## What to produce
Only part of the listing is needed, namely the lines from its start through the line with "t) := (State.callTo_eq_next.1 run).1", and they should be retyped exactly.

## Data
theorem State.callIf_eq_next {s t : State} {sense : Bool} {c v next : Word}
    (run : s.callIf sense c v next = .next t) : t = s.setPc next ∨ s.callTo v next = .next t := by
  obtain ⟨taken, -, run⟩ := andThen_eq_next.1 run
  cases taken
  · exact .inl (Host.Outcome.next.inj run).symm
  · exact .inr run

/-- A call form that goes on has pushed nothing, or has found room (10_state.md R18). -/
theorem IsCall.room {i : Instr} {s t : State} (call : IsCall i) (run : exec i s = .next t) :
    t.callStack = s.callStack ∨ s.callStack.length < s.cfg.callStackDepth := by
  have taken {v next : Word} (run : s.callTo v next = .next t) := (State.callTo_eq_next.1 run).1
  have conditional {sense : Bool} {c v next : Word} (run : s.callIf sense c v next = .next t) :
      t.callStack = s.callStack ∨ s.callStack.length < s.cfg.callStackDepth := by
    rcases State.callIf_eq_next run with rfl | run
    · exact .inl rfl
    · exact .inr (taken run)
  obtain ⟨rA, rB, a, form⟩ := call
  simp only [List.mem_cons, List.not_mem_nil, or_false] at form
  rcases form with rfl | rfl | rfl | rfl | rfl | rfl
  case inl | inr.inr.inr.inl => exact .inr (taken run)
  all_goals exact conditional run

/-! #### Each part of the invariant, over everything an instruction can do -/

theorem Effect.canonical {s t : State} {i : Instr} (effect : Effect s i t) (h : s.Canonical) : t.Canonical := by
  cases effect
  case stB stored => exact (h.store8 stored).of_same rfl rfl rfl rfl
  case stW stored => exact (h.store16 stored).of_same rfl rfl rfl rfl
  case push stored => exact (h.storeSlot stored).of_same rfl rfl rfl rfl
  case clf => exact (h.setFb _ _ (FrameBuffer.wf_clear _ _)).of_same rfl rfl rfl rfl
  case sprite => exact ⟨h.sram, trivial, trivial, h.storedRising, h.storedHeld⟩
  all_goals exact h.of_same rfl rfl rfl rfl

theorem State.CallsOk.of_same {s t : State} (h : s.CallsOk) (cfg : t.cfg = s.cfg)
    (callStack : t.callStack = s.callStack) : t.CallsOk := by
  constructor
  · rw [cfg, callStack]
    exact h.depth
  · rw [callStack]
    exact h.entries

theorem State.CallsOk.push {s : State} (h : s.CallsOk) {v : Word} (room : s.callStack.length < s.cfg.callStackDepth)
    (address : IsReturnAddress v) : (s.setCallStack (s.callStack ++ [v])).CallsOk := by
  refine ⟨by simpa using room, fun w hw => ?_⟩
  rcases List.mem_append.1 hw with old | new
  · exact h.entries w old
  · rwa [List.mem_singleton.1 new]

theorem State.CallsOk.pop {s : State} (h : s.CallsOk) : (s.setCallStack s.callStack.dropLast).CallsOk := by
  refine ⟨?_, fun w hw => h.entries w (List.mem_of_mem_dropLast hw)⟩
  have depth := h.depth
  simp only [State.setCallStack_callStack, State.setCallStack_cfg, List.length_dropLast]
  omega

theorem exec_callsOk {i : Instr} {s t : State} (run : exec i s = .next t) (h : s.CallsOk)
    (after : IsReturnAddress (s.after i)) : t.CallsOk := by
  cases exec_effect run
  case call call =>
    rcases call.room run with same | room
    · exact absurd same (by simp)
    · exact (h.push room after).of_same rfl rfl
  case ret => exact h.pop.of_same rfl rfl
  case stB stored => exact h.of_same (store8_frame stored).cfg (store8_frame stored).callStack
  case stW stored => exact h.of_same (store16_frame stored).cfg (store16_frame stored).callStack
  case push stored => exact h.of_same (storeSlot_frame stored).cfg (storeSlot_frame stored).callStack
  all_goals exact h.of_same rfl rfl

/-- Control goes to the next instruction, to a branch target, to a return address, or stays. -/
theorem Effect.pc_le {s t : State} {i : Instr} (effect : Effect s i t) (inv : s.Inv)
    (after : IsReturnAddress (s.after i)) : t.pc.toNat ≤ 0x80000 := by
  cases effect
  case jump v => exact (branchTarget_range v).2.le
  case call v _ => exact (branchTarget_range v).2.le
  case ret v newest => exact (inv.calls.entries v (List.mem_of_getLast? newest)).2
  case halt | holdSync => exact inv.pcInRange
  all_goals exact after.2

/-- SP moves by a slot, which is even, or not at all (45_stack.md R166). -/
theorem Effect.spEven {s t : State} {i : Instr} (effect : Effect s i t) (even : isOdd s.sp = false) :
    isOdd t.sp = false := by
  cases effect
  case push => exact (isOdd_sub_even (isOdd_slot _)).trans even
  case pop => exact (isOdd_add_even (isOdd_slot _)).trans even
  case stB stored => rwa [State.setPc_sp, (store8_frame stored).sp]
  case stW stored => rwa [State.setPc_sp, (store16_frame stored).sp]
  all_goals exact even

/-- A byte store switches the VBlank service off or leaves it as it is: switching it on is U20. -/
theorem store8_serviceOff {s t : State} {a : Word} {b : Byte} (stored : s.store8 a b = .ok t)
    (off : s.vbsEnable = 0#8) : t.vbsEnable = 0#8 := by
  rcases State.store8_eq_ok.1 stored with ⟨-, rfl⟩ | ⟨-, rfl⟩ | ⟨-, device⟩
  · exact off
  · exact off
  · rcases State.storeDevice_eq_ok device with ⟨-, rfl⟩ | ⟨-, -, rfl⟩ | ⟨k, -, rfl⟩ | rfl
    · exact off
    · rfl
    · exact off
    · exact off

theorem store16_serviceOff {s t : State} {a : Word} {v : Half} (stored : s.store16 a v = .ok t)
    (off : s.vbsEnable = 0#8) : t.vbsEnable = 0#8 := by
  obtain ⟨-, rfl⟩ := State.store16_eq_ok.1 stored
  exact off

theorem storeSlot_serviceOff {s t : State} {a v : Word} (stored : s.storeSlot a v = .ok t)
    (off : s.vbsEnable = 0#8) : t.vbsEnable = 0#8 := by
  unfold State.storeSlot at stored
  split at stored
  · obtain ⟨-, rfl⟩ := State.store32_eq_ok.1 stored
    exact off
  · exact store16_serviceOff stored off

theorem Effect.serviceOff {s t : State} {i : Instr} (effect : Effect s i t) (off : s.vbsEnable = 0#8) :
    t.vbsEnable = 0#8 := by
  cases effect
  case stB stored => exact (store8_serviceOff stored off :)
  case stW stored => exact (store16_serviceOff stored off :)
  case push stored => exact (storeSlot_serviceOff stored off :)
  all_goals exact off

/-! #### The step and the cold start -/

theorem exec_inv {i : Instr} {s t : State} (run : exec i s = .next t) (inv : s.Inv)
    (after : IsReturnAddress (s.after i)) : t.Inv where
  canonical := (exec_effect run).canonical inv.canonical
  calls := exec_callsOk run inv.calls after
  pcInRange := (exec_effect run).pc_le inv after
  spEven := (exec_effect run).spEven inv.spEven
  serviceOff := (exec_effect run).serviceOff inv.serviceOff

theorem State.Inv.videoStep {s : State} (inv : s.Inv) : s.videoStep.Inv where
  canonical := inv.canonical.of_same rfl rfl rfl rfl
  calls := inv.calls.of_same rfl rfl
  pcInRange := inv.pcInRange
  spEven := inv.spEven
  serviceOff := inv.serviceOff

/-- Settles O57: a fetched instruction's next address is a possible return address, so that everything the
instruction can do keeps each part of the invariant; and no part depends on how far the video output is. -/
theorem stepKeepsInvariant : Obligations.StepKeepsInvariant := by
  intro s t inv next
  obtain ⟨u, rfl, ⟨-, rfl⟩ | ⟨-, i, fetched, run⟩⟩ := step_eq_next.1 next
  · exact inv.videoStep
  · exact (exec_inv run inv (nextPc_range fetched)).videoStep

theorem coldStart_canonical (cfg : NekoConfig) (image : List Host.Cell) : (State.coldStart cfg image).Canonical where
  sram := Memory.wf_load _ (State.resetWith_canonical_sram cfg) image
  fb0 := ⟨List.Pairwise.nil, fun _ h => absurd h List.not_mem_nil⟩
  fb1 := ⟨List.Pairwise.nil, fun _ h => absurd h List.not_mem_nil⟩
  storedRising := List.Pairwise.nil
  storedHeld _ h := absurd h List.not_mem_nil

/-- An admitted configuration has an even SP_RESET (45_stack.md R166). -/
theorem spReset_even {cfg : NekoConfig} (wf : cfg.wf = true) : isOdd cfg.spReset = false := by
  simp only [NekoConfig.wf, NekoConfig.wfSp, Bool.and_eq_true, Bool.not_eq_true'] at wf
  exact wf.1.1

/-- Settles O56: the image is loaded into canonical SRAM, no call and no store has happened, and an admitted
SP_RESET is even. -/
theorem resetHasInvariant : Obligations.ResetHasInvariant := fun cfg image wf =>
  { canonical := coldStart_canonical cfg image
    calls := ⟨Nat.zero_le _, fun _ h => absurd h List.not_mem_nil⟩
    pcInRange := Nat.zero_le _
    spEven := spReset_even wf
    serviceOff := rfl }

end Sys2Proof.Machine

namespace Sys2Proof.Machine

/-! ### The decoder over all words: the rows of the opcode table and the reserved encodings (30_encoding.md R74, R76) -/

/-! #### The canonical word of a one-word instruction -/

/-- Where the encoder writes one word, that word decodes to the instruction (30_encoding.md R77). -/
theorem encodedAs_of_encode {i : Instr} {w : Half} (encoded : ∀ n, encode n i = [w]) : EncodedAs i w := by
  have decoded := decodeWords_encode .one i []
  rw [encoded] at decoded
  exact ⟨encoded, decoded⟩

/-! #### The group of a word -/

theorem decodeWords_eq_decodeLogic {w : Half} (base : field w 0 4 = 0#4) (w1 w2 : Half) :
    decodeWords w w1 w2 = decodeLogic w := by
  simp [decodeWords, base]

theorem decodeWords_eq_decodeBranch {w : Half} (base : field w 0 4 = 1#4) (w1 w2 : Half) :
    decodeWords w w1 w2 = decodeBranch w w1 w2 := by
  simp [decodeWords, base]

theorem decodeWords_eq_decodeStack {w : Half} (base : field w 0 4 = 5#4) (w1 w2 : Half) :
    decodeWords w w1 w2 = decodeStack w := by
  simp [decodeWords, base]

theorem decodeWords_eq_decodeTest {w : Half} (base : field w 0 4 = 6#4) (w1 w2 : Half) :
    decodeWords w w1 w2 = decodeTest w := by
  simp [decodeWords, base]

theorem decodeWords_eq_decodeCmp {w : Half} (base : field w 0 4 = 7#4) (w1 w2 : Half) :
    decodeWords w w1 w2 = decodeCmp w := by
  simp [decodeWords, base]

/-! #### The rows -/

/-- Settles O49: a row's mask keeps the base field, which selects the group, and the group's own selecting fields,
which select the row; every other field is read from the word as it is. -/
theorem opcodeRowsSelect : Obligations.OpcodeRowsSelect := by
  intro w w1 w2
  and_intros <;> intro row
  iterate 7 -- LOGICOP
    · rw [decodeWords_eq_decodeLogic (field_eq_of_and_eq row rfl), decodeLogic,
        field_eq_of_and_eq (lo := 4) (n := 3) row rfl]
      rfl
  iterate 12 -- BRANCH
    · rw [decodeWords_eq_decodeBranch (field_eq_of_and_eq row rfl), decodeBranch,
        field_eq_of_and_eq (lo := 4) (n := 2) row rfl, field_eq_of_and_eq (lo := 14) (n := 2) row rfl]
      rfl
  iterate 8 -- MATHOP
    · rw [decodeWords_eq_decodeMath (field_eq_of_and_eq row rfl), decodeMath,
        field_eq_of_and_eq (lo := 4) (n := 4) row rfl]
      rfl
  iterate 9 -- MOV
    · rw [decodeWords_eq_decodeMov (field_eq_of_and_eq row rfl), decodeMov,
        field_eq_of_and_eq (lo := 4) (n := 4) row rfl]
      rfl
  iterate 2 -- RET
    · rw [decodeWords_eq_decodeRet (field_eq_of_and_eq row rfl), decodeRet,
        field_eq_of_and_eq (lo := 4) (n := 1) row rfl]
      rfl
  iterate 2 -- STACK
    · rw [decodeWords_eq_decodeStack (field_eq_of_and_eq row rfl), decodeStack,
        field_eq_of_and_eq (lo := 4) (n := 1) row rfl]
      rfl
  · exact decodeWords_eq_decodeTest (field_eq_of_and_eq row rfl) w1 w2
  · exact decodeWords_eq_decodeCmp (field_eq_of_and_eq row rfl) w1 w2
  iterate 7 -- IO
    · rw [decodeWords_eq_decodeIo (field_eq_of_and_eq row rfl), decodeIo,
        field_eq_of_and_eq (lo := 4) (n := 3) row rfl]
      rfl

/-- Settles O50: the decoder run on each word. -/
theorem sampleWordsDecode : Obligations.SampleWordsDecode :=
  ⟨rfl, rfl, rfl, rfl, rfl, rfl, rfl, rfl, rfl, rfl, rfl⟩

/-! #### The reserved encodings -/

theorem field_toNat (w : Half) (lo n : Nat) : (field w lo n).toNat = w.toNat / 2 ^ lo % 2 ^ n := by
  rw [field, BitVec.extractLsb'_toNat, Nat.shiftRight_eq_div_pow]

theorem decodeLogic_eq_error {w : Half} {e : DecodeError} :
    decodeLogic w = .error e ↔ e = .reservedLogic ∧ (field w 4 3).toNat = 7 := by
  have bound := (field w 4 3).isLt
  unfold decodeLogic
  generalize (field w 4 3).toNat = sub at bound ⊢
  dsimp only
  split
  case h_8 =>
    have last : sub = 7 := by grind
    simp [last, eq_comm]
  all_goals simp

theorem decodeBranch_eq_error {w w1 w2 : Half} {e : DecodeError} :
    decodeBranch w w1 w2 = .error e ↔ e = .reservedBranch ∧ (field w 4 2).toNat = 2 := by
  unfold decodeBranch
  generalize (field w 4 2).toNat = cond
  generalize (field w 14 2).toNat = form
  dsimp only
  split
  case h_3 => simp [eq_comm]
  case h_4 notReserved =>
    have notReserved : cond ≠ 2 := notReserved
    split
    all_goals simp [notReserved]
  all_goals
    split
    all_goals simp

theorem decodeMath_eq_error {w : Half} {e : DecodeError} :
    decodeMath w = .error e ↔ e = .reservedMath ∧ 8 ≤ (field w 4 4).toNat := by
  unfold decodeMath
  generalize (field w 4 4).toNat = sub
  dsimp only
  split
  case h_9 =>
    have reserved : 8 ≤ sub := by grind
    simp [reserved, eq_comm]
  all_goals simp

## Answer to this task
theorem State.callIf_eq_next {s t : State} {sense : Bool} {c v next : Word}
    (run : s.callIf sense c v next = .next t) : t = s.setPc next ∨ s.callTo v next = .next t := by
  obtain ⟨taken, -, run⟩ := andThen_eq_next.1 run
  cases taken
  · exact .inl (Host.Outcome.next.inj run).symm
  · exact .inr run

/-- A call form that goes on has pushed nothing, or has found room (10_state.md R18). -/
theorem IsCall.room {i : Instr} {s t : State} (call : IsCall i) (run : exec i s = .next t) :
    t.callStack = s.callStack ∨ s.callStack.length < s.cfg.callStackDepth := by
  have taken {v next : Word} (run : s.callTo v next = .next t) := (State.callTo_eq_next.1 run).1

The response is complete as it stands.